Я улыбнулась. Виоле нелегко свыкнуться с мыслью, что она уже отнюдь не самая крутая, положение переменилось, и бывший аутсайдер вдруг вышел в лидеры… Ну почти в лидеры. Я‑то знала, что пока что мое положение весьма незавидно. Все вокруг стремились использовать меня, словно подвешенную на ниточках марионетку, и, чтобы отвоевать свое место под луной, мне еще предстояло продемонстрировать и когти, и клыки. Как фигурально, так и в самом что ни есть буквальном смысле.
— Однако у тебя очень короткая память, — продолжила Виола. — И вправду, зачем тебе лишние привязанности. Зачем помнить о том, кто ради тебя пошел против своих? Ты использовала его — и ладно, какие пустяки!

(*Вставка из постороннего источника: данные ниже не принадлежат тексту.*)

-- ==== Sys2Proof/Machine/Drover.lean ====
section
/-! DEFINITION. The Drover (spec/08_drover_loop_engine.md): node evaluation, PID and SELQ, min-select groups, triggers, lanes,
saturation supervision and the loop commands. -/

namespace Sys2Proof.Machine

def Chip.loop (c : Chip) (l : Nat) : LoopSt := Tbl.get dLoop c.loops l

def Chip.setLoop (l : Nat) (s : LoopSt) (c : Chip) : Chip := { c with loops := Tbl.set dLoop c.loops l s }

/-! ### Settings (Tables 8.1, 8.2) -/

def Chip.loopCfg (c : Chip) (l : Nat) : Nat := c.attrN tyLoop l 1
def Chip.loopClass (c : Chip) (l : Nat) : Nat := bits (c.loopCfg l) 0 2

/-- PERIOD in 25 ns periods. -/
def Chip.loopPeriod (c : Chip) (l : Nat) : Nat := us (c.attrN tyLoop l 2)

/-- Words of 8 bytes from an attribute family: 128 to an attribute. -/
def Chip.loopWords (c : Chip) (l base n : Nat) : List Nat :=
  (List.range n).map (fun i => fld (c.attr tyLoop l (base + i / 128)) (8 * (i % 128)) 8)

/-- The loop's node words. -/
def Chip.loopNodes (c : Chip) (l : Nat) : List Nat := c.loopWords l 0x100 (c.attrN tyLoop l 5)

/-- A bank of the loop's coefficients. -/
def Chip.loopCoefs (c : Chip) (l : Nat) (bank : Bool) : List Nat :=
  c.loopWords l (if bank then 0x210 else 0x200) (c.attrN tyLoop l 7)

/-- The enabled min-select group that a loop is a member of (R262). -/
def Chip.loopGroup (c : Chip) (l : Nat) : Option Nat :=
  let g := bits (c.loopCfg l) 6 6
  if bit (c.loopCfg l) 5 && bit (c.attrN tyDevice 0 (0x800 + g)) 15 then some g else none

def Chip.groupSel (c : Chip) (g : Nat) : GroupSel := Tbl.get dGroupSel c.minSel g

/-- Is a loop a loser of its group (R263)? -/
def Chip.isLoser (c : Chip) (l : Nat) : Bool :=
  match c.loopGroup l with
  | some g => (c.loop l).enabled && (match (c.groupSel g).winner with
      | some w => w != l
      | none => false)
  | none => false

/-! ### Node words and coefficients (Tables 8.3–8.6) -/

def nodeOp (w : Nat) : Nat := bits w 0 5
def nodeMode (w : Nat) : Nat := bits w 5 3

/-- Source `i` (0 A, 1 B, 2 C) of a node word. -/
def nodeSrc (w i : Nat) : Nat := bits w (8 + 14 * i) 14
def nodeCix (w : Nat) : Nat := bits w 50 10
def srcKind (f : Nat) : Nat := bits f 12 2
def srcIndex (f : Nat) : Nat := bits f 0 12

/-- VALUE of a coefficient entry. -/
def coefVal (cs : List Nat) (i : Nat) : Int := signed 32 (cs.getD i 0)

/-- SHIFT of a coefficient entry. -/
def coefShift (cs : List Nat) (i : Nat) : Nat := bits (cs.getD i 0) 32 5

/-- A gain: the product in full, shifted right (R253). -/
def gainOf (cs : List Nat) (i : Nat) (x : Int) : Int := rsh (x * coefVal cs i) (coefShift cs i)

def NodeVal.none : NodeVal := ⟨true, 0, 0, false⟩

/-- Quality bits that pass through a node (R256). -/
def passMask : Half := 0x00FC

/-- How many of its sources A, B, C a primitive uses (Table 8.5); what stands in another source field counts for nothing. -/
def srcCount (op : Nat) : Nat :=
  if op == 0x01 || op == 0x04 || op == 0x09 || op == 0x0A || op == 0x0E then 3
  else if op == 0x02 || op == 0x03 then 2
  else 1

/-- The source fields that a node word uses. -/
def nodeSrcs (w : Nat) : List Nat := (List.range (srcCount (nodeOp w))).map (nodeSrc w)

/-- A slot as an evaluation's snapshot takes it (R252, R257). -/
def Chip.slotInput (c : Chip) (sid : Nat) : NodeVal :=
  ⟨!c.slotUsable sid, (c.slot sid).value.toInt, (c.slot sid).quality, false⟩

/-- The snapshot of the slots that a graph reads. -/
def Chip.snapshotOf (c : Chip) (nodes : List Nat) : List (Nat × NodeVal) :=
  ((nodes.flatMap nodeSrcs).filter (fun f => srcKind f == 2)).map (fun f => (srcIndex f, c.slotInput (srcIndex f)))

/-- What a source gives: absent, or its value with its full quality (R251, R252, R257). -/
def sourceVal (snap : List (Nat × NodeVal)) (cs : List Nat) (done : List NodeVal) (f : Nat) : Option NodeVal :=
  if srcKind f == 0 then Option.none
  else if srcKind f == 1 then some (done.getD (srcIndex f) NodeVal.none)
  else if srcKind f == 2 then some (((snap.find? (fun e => e.1 == srcIndex f)).map Prod.snd).getD NodeVal.none)
  else some ⟨false, coefVal cs (srcIndex f), 0, false⟩

/-! ### PID and SELQ (R258, R259) -/

/-- What the loop gives a PID: the selected value where it tracks, a bank swap, a preset of I. -/
structure PidEnv where
  track : Option Int
  swapped : Bool
  preset : Option Int
  deriving DecidableEq, Repr

/-- One PID evaluation: state words I, M, F, U, the result and SAT. -/
def pidStep (cs : List Nat) (x mode : Nat) (env : PidEnv) (a b : Int) (old : List Int) : List Int × Int × Bool :=
  let rev := bit mode 0
  let lo := coefVal cs (x + 4)
  let hi := coefVal cs (x + 5)
  let i0 := match env.preset with
    | some v => clampI lo hi v
    | Option.none => old.getD 0 0
  let m0 := if old.isEmpty then b else old.getD 1 0
  let f0 := if old.isEmpty then 0 else old.getD 2 0
  let u0 := old.getD 3 0
  let e := if rev then b - a else a - b
  let dm := if rev then b - m0 else m0 - b
  let p := gainOf cs x e
  let f := f0 + gainOf cs (x + 3) (gainOf cs (x + 2) dm - f0)
  let inc := gainOf cs (x + 1) e
  let i1 := match env.track with
    | some sel => sel
    | Option.none =>
      if env.swapped && bit mode 2 then u0 - p - f
      else if (p + i0 + f ≥ hi && inc > 0) || (p + i0 + f ≤ lo && inc < 0) then i0
      else i0 + inc
  let i2 := clampI lo hi i1
  let u := clampI lo hi (p + i2 + f)
  ([i2, b, f, u], u, u != p + i2 + f)

/-- Is a SELQ input usable (R259)? -/
def selqUsable (reject : Nat) (v : Option NodeVal) : Bool :=
  match v with
  | some n => !n.noval && n.quality.toNat &&& reject &&& 0x3FC == 0
  | Option.none => false

/-- SELQ's selection (0–2 an input, 3 the hold): `cur` the present one, `run` how long each input has been usable. -/
def selqPick (usable : List Bool) (run : List Int) (cur : Nat) (returnN : Int) : Nat :=
  let ok := fun j => usable.getD j false
  match [0, 1, 2].find? (fun j => ok j && (decide (cur ≤ j) || decide (returnN ≤ run.getD j 0))) with
  | some j => j
  | Option.none => ([0, 1, 2].find? ok).getD 3

/-- One SELQ evaluation: state words (selection, the three runs, the previous result), its result, and the selection. -/
def selqStep (cs : List Nat) (x : Nat) (ins : List (Option NodeVal)) (old : List Int) : List Int × NodeVal × Nat :=
  let usable := ins.map (selqUsable (coefVal cs x).toNat)
  let run := (List.range 3).map (fun j => if usable.getD j false then min 255 (old.getD (1 + j) 0 + 1) else 0)
  let sel := selqPick usable run (old.getD 0 0).toNat (coefVal cs (x + 1))
  match (ins.getD sel Option.none) with
  | some v => ((sel : Int) :: run ++ [v.value], ⟨false, v.value, v.quality &&& passMask, false⟩, sel)
  | Option.none =>
    if old.isEmpty then (old, NodeVal.none, 0)
    else (3 :: run ++ [old.getD 4 0], ⟨false, old.getD 4 0, qHELD, false⟩, 3)

/-! ### The other primitives (Table 8.7) -/

/-- A result saturated to 32 bits (R255). -/
def satVal (q : Half) (x : Int) : NodeVal := ⟨false, sat32 x, q, sat32Clips x⟩

/-- The segment of a LOOKUP that holds `a`, from point `i` on. -/
def lookupAt (cs : List Nat) (x : Nat) (a : Int) : Nat → Nat → Int
  | 0, i => coefVal cs (x + 2 + 2 * i)
  | n + 1, i =>
    let xi := coefVal cs (x + 1 + 2 * i)
    let yi := coefVal cs (x + 2 + 2 * i)
    let xj := coefVal cs (x + 3 + 2 * i)
    let yj := coefVal cs (x + 4 + 2 * i)
    if a < xj then yi + divr ((a - xi) * (yj - yi)) (xj - xi) else lookupAt cs x a n (i + 1)

/-- The result and new state words of a primitive other than PID, SELQ and OUT, from present inputs. -/
def primStep (cs : List Nat) (w : Nat) (a : Int) (b cc : Option Int) (old : List Int) : Int × Bool × List Int :=
  let x := nodeCix w
  let m := nodeMode w
  let y0 := old.getD 0 0
  let neg := fun (i : Nat) (v : Int) => if bit m i then -v else v
  match nodeOp w with
  | 0x01 => (neg 0 a + neg 1 (b.getD 0) + neg 2 (cc.getD 0), false, [])
  | 0x02 => (gainOf cs x a + b.getD 0, false, [])
  | 0x04 =>
    let r := clampI (b.getD (coefVal cs x)) (cc.getD (coefVal cs (x + 1))) a
    (r, r != a, [])
  | 0x05 =>
    let r := if old.isEmpty then a else y0 + clampI (-(coefVal cs (x + 1))) (coefVal cs x) (a - y0)
    (r, false, [sat32 r])
  | 0x06 =>
    let db := coefVal cs x
    (if (a.natAbs : Int) ≤ db then 0 else if !bit m 0 then a else if a < 0 then a + db else a - db, false, [])
  | 0x07 =>
    let r := if coefVal cs x ≤ a then (if bit m 0 then 0 else one16)
      else if a ≤ coefVal cs (x + 1) then (if bit m 0 then one16 else 0) else y0
    (r, false, [r])
  | 0x08 =>
    let n := (coefVal cs x).toNat
    (if a ≤ coefVal cs (x + 1) then coefVal cs (x + 2)
      else if coefVal cs (x + 2 * n - 1) ≤ a then coefVal cs (x + 2 * n) else lookupAt cs x a (n - 1) 0, false, [])
  | 0x0B => (clampI 0 one16 (divr ((a - coefVal cs x) * 65536) (coefVal cs (x + 1) - coefVal cs x)), false, [])
  | 0x0C =>
    let r := if old.isEmpty then a else y0 + gainOf cs x (a - y0)
    (r, false, [sat32 r])
  | 0x0D =>
    let d := (coefVal cs x).toNat
    ((old.take d).getLast?.getD a, false, (a :: old).take 64)
  | _ => (a, false, [])
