/-- TIME_SEND: every 125 ms on an UP link (R356). -/
def Chip.timeSendRow (n : Nat) (c : Chip) : Chip :=
  if !(c.linkRuns n && c.linkUp n) then c
  else
    let c1 := c.waitUntil (c.link n).timeTx
    let f := c1.fabric
    let self := !c1.follower
    let b : TimeBody :=
      ⟨f.bwUid, f.generation, f.steps, f.timeSeq, if self then 0 else f.dist.getD 17, if self then !c1.rtc.valid else f.unset,
        f.holdover, c1.fabricNs.toNat⟩
    let c2 := ((c1.setLink n { c1.link n with timeTx := c1.clk.now + ms 125 }).sendMsg n (.time b)).setFabric (fun f =>
      { f with timeSeq := f.timeSeq + 1 })
    if self then c2.fanBeat else c2

/-- The neighbour that qualifies as upstream: the lowest DIST heard in the last second, then the lower link (R356, R358). -/
def Chip.pickUpstream (c : Chip) : Option (Nat × Nat) :=
  c.upLinks.foldl (fun best n => match (c.link n).peerTime with
    | some (b, t) =>
      if 15 < b.dist || t + sec 1 ≤ c.clk.now then best
      else match best with
        | some (_, d) => if b.dist < d then some (n, b.dist) else best
        | none => some (n, b.dist)
    | none => best) none

/-- Runs of small and large offsets, and LOCKED (R357). -/
def lockRuns (f : FabricSt) (offset : Int) : FabricSt :=
  let small := decide (offset.natAbs ≤ 2000)
  let good := if small then f.good + 1 else 0
  let bad := if small then 0 else f.bad + 1
  { f with good := good, bad := bad, locked := if 8 ≤ good then true else if 4 ≤ bad then false else f.locked, offset := offset }

/-- A TIME frame from the upstream (R357). -/
def Chip.followTime (n : Nat) (b : TimeBody) (c : Chip) : Chip :=
  let offset : Int := (b.origin : Int) + (c.link n).delay - c.fabricNs
  let key := (b.steps, b.generation)
  let step := decide (1000000 < offset.natAbs) || c.fabric.followed != some key
  let c1 := if step then c.stepFabric offset else c.setRate (clampI (-200000) 200000 (offset * 8))
  c1.setFabric (fun f => lockRuns { f with
    upstream := some n, dist := some (b.dist + 1), lastTime := c.clk.now, followed := some key, steps := b.steps,
    generation := b.generation, unset := b.unset, holdover := false,
    fanSeq := if f.generation == b.generation then f.fanSeq else none } offset)

/-- A bellwether's message restarts the fan watchdog (R246, R360). -/
def Chip.countFan (b : TimeBody) (c : Chip) : Chip :=
  let newer := match c.fabric.fanSeq with
    | some s => decide (s < b.seq)
    | none => true
  if b.generation == c.fabric.generation && newer then
    (c.setFabric (fun f => { f with fanSeq := some b.seq })).fanBeat
  else c

/-- TIME (R356–R358, R360). -/
def Chip.timeRow (n : Nat) (b : TimeBody) (c : Chip) : Chip :=
  if !(c.linkRuns n && c.linkUp n) then c
  else
    let c1 := c.rxCount n
    let c2 := (c1.setLink n { c1.link n with peerTime := some (b, c.clk.now) }).setFabric (fun f =>
      { f with highest := max f.highest b.generation })
    let c3 := if c2.follower && (c2.pickUpstream).map (·.1) == some n then c2.followTime n b else c2
    c3.countFan b

/-- PDELAY (R356): the exchange that each link makes every second, one frame sent and one received, has given the delay. -/
def Chip.pdelayRow (n ns : Nat) (c : Chip) : Chip :=
  if c.linkRuns n && c.linkUp n then
    let c1 := (c.rxCount n).sendMsg n .pdelay
    c1.setLink n { c1.link n with delay := ns }
  else c

/-- UPSTREAM_TIMEOUT: 1 s without a TIME frame from the upstream (R358). -/
def Chip.upstreamRow (c : Chip) : Chip :=
  if !c.power.main.up || !c.follower || c.fabric.upstream.isNone then c
  else
    let c1 := c.waitUntil (c.fabric.lastTime + sec 1)
    match c1.pickUpstream with
    | some (n, d) => c1.setFabric (fun f => { f with upstream := some n, dist := some (d + 1), lastTime := c1.clk.now })
    | none => c1.setFabric (fun f => { f with upstream := none, holdover := true })

/-- FOLLOWER_RTC_CHECK (R359). -/
def Chip.followerRow (c : Chip) : Chip :=
  if !c.power.main.up || !c.follower || !c.fabric.locked || c.fabric.unset then c
  else
    let err : Int := ((c.rtc.count.toNat * 1000000000 + c.rtc.presc * 1000000000 / 32768 : Nat) : Int) - c.fabricNs
    if !c.fabric.firstLock || 2000000 < err.natAbs then
      let s := (c.clk.fabUs + 999999) / 1000000
      let c1 := c.waitUntil (c.clk.now + c.fabricWait (s * 1000000))
      (c1.commitTime s).setFabric (fun f => { f with firstLock := true })
    else c
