/-! ### Frame boundaries (R424, R425, R430) -/

/-- A frame of a transition has been driven up to the boundary at `now`: ledger, and the end of the transition.  Says whether the
ledger saturates.  A transition placed during the frame starts at the boundary, if it was placed 2 periods before (R30). -/
def advancePixel (now : Nat) (t : List Byte) (p : Pixel) : Pixel × Bool :=
  match p.trans with
  | none => (p, false)
  | some x =>
    match x.fresh with
    | some at_ => ({ p with trans := some { x with fresh := if at_ + 2 ≤ now then none else x.fresh } }, false)
    | none =>
      let code := seqCode t x.seq x.frame
      let l := p.ledger + (if code == 1 then 1 else if code == 2 then -1 else 0)
      let p1 : Pixel := { p with ledger := clampI (-127) 127 l }
      (if seqLen t x.seq ≤ x.frame + 1 then { p1 with level := some x.target, trans := none }
        else { p1 with trans := some { x with frame := x.frame + 1 } }, decide (127 < l.natAbs))

/-- Drive one frame on every pixel in transition. -/
def Chip.driveFrame (d : Nat) (c : Chip) : Chip :=
  let s := c.panel d
  let t := c.wave d
  let done := s.pixels.map (fun e => (e.1, advancePixel c.clk.now t e.2))
  let ended := (s.pixels.any (fun e => e.2.trans.isSome)) && !(done.any (fun e => e.2.1.trans.isSome))
  let c1 := c.setPanel d { s with
    pixels := (done.map (fun e => (e.1, e.2.1))).filter (fun e => e.2 != dPixel e.1)
    idleFrom := if ended then c.clk.now else s.idleFrom }
  (done.filter (fun e => e.2.2)).foldl (fun c _ => c.panelFault d 5 0) c1

/-- Does a YELIST_LOAD hold the panel's new transitions (Table 15.14, step 3; DESIGN CHOICE, log entry 88)? -/
def Chip.loadHolds (c : Chip) (d : Nat) : Bool := c.image.loading.isSome && c.image.holding.contains d

/-- Judge the pending targets of pixels whose transition has ended, once a band is in force (R423, R430). -/
def Chip.judgePending (d : Nat) (c : Chip) : Chip :=
  if (c.panel d).band.isNone then c
  else (c.panel d).pixels.foldl (fun c e =>
    match e.2.trans, e.2.pending with
    | none, some q => (c.modPanel d (fun s => s.setPixel e.1 { s.pixel e.1 with pending := none })).judgePixel d e.1 q true
    | _, _ => c) c

/-- Start the updates whose snapshot was taken at least 2 periods before (R30, R429), with the band evaluated at the start (R422). -/
def Chip.startUpdates (d : Nat) (c : Chip) : Chip :=
  let ready := fun (u : PlateUpdate) => u.taken && decide (u.takenAt + 2 ≤ c.clk.now)
  let c0 := if (c.panel d).updates.any (fun u => ready u && !u.todo.isEmpty) then c.evalBand d else c
  (c0.panel d).updates.foldl (fun c u =>
    if ready u then
      let c1 := u.todo.foldl (fun c e => c.startEntry d u e) c
      c1.modPanel d (fun s => s.modUpdate u.num (fun x => { x with todo := [] }))
    else c) c0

Эти слова причинили мне боль. Я и не знала, что еще могу ее чувствовать. Виола намекала на Артура. Мне нельзя думать об Артуре. Все это — в прошлом, я запретила себе думать о нем. Это бесполезно, потому что…
— Артур умер, — я отвернулась от нее, чтобы Виола не прочитала мои эмоции по лицу. Только покажи свою слабинку, и тут же найдутся желающие воспользоваться ею!
— Умер? Ты уверена?! — ее голос звучал издевательски.
— Да.
Я не хотела, не хотела говорить об этом!
— А вот у меня другие сведения!
Я резко повернулась к ней — так, что она испуганно отпрянула. Ага, наконец‑то мы с ней на равных… нет, учитывая мои способности, ради которых все окрестные вампиры и устроили на меня большую охоту, я была сильнее Виолы!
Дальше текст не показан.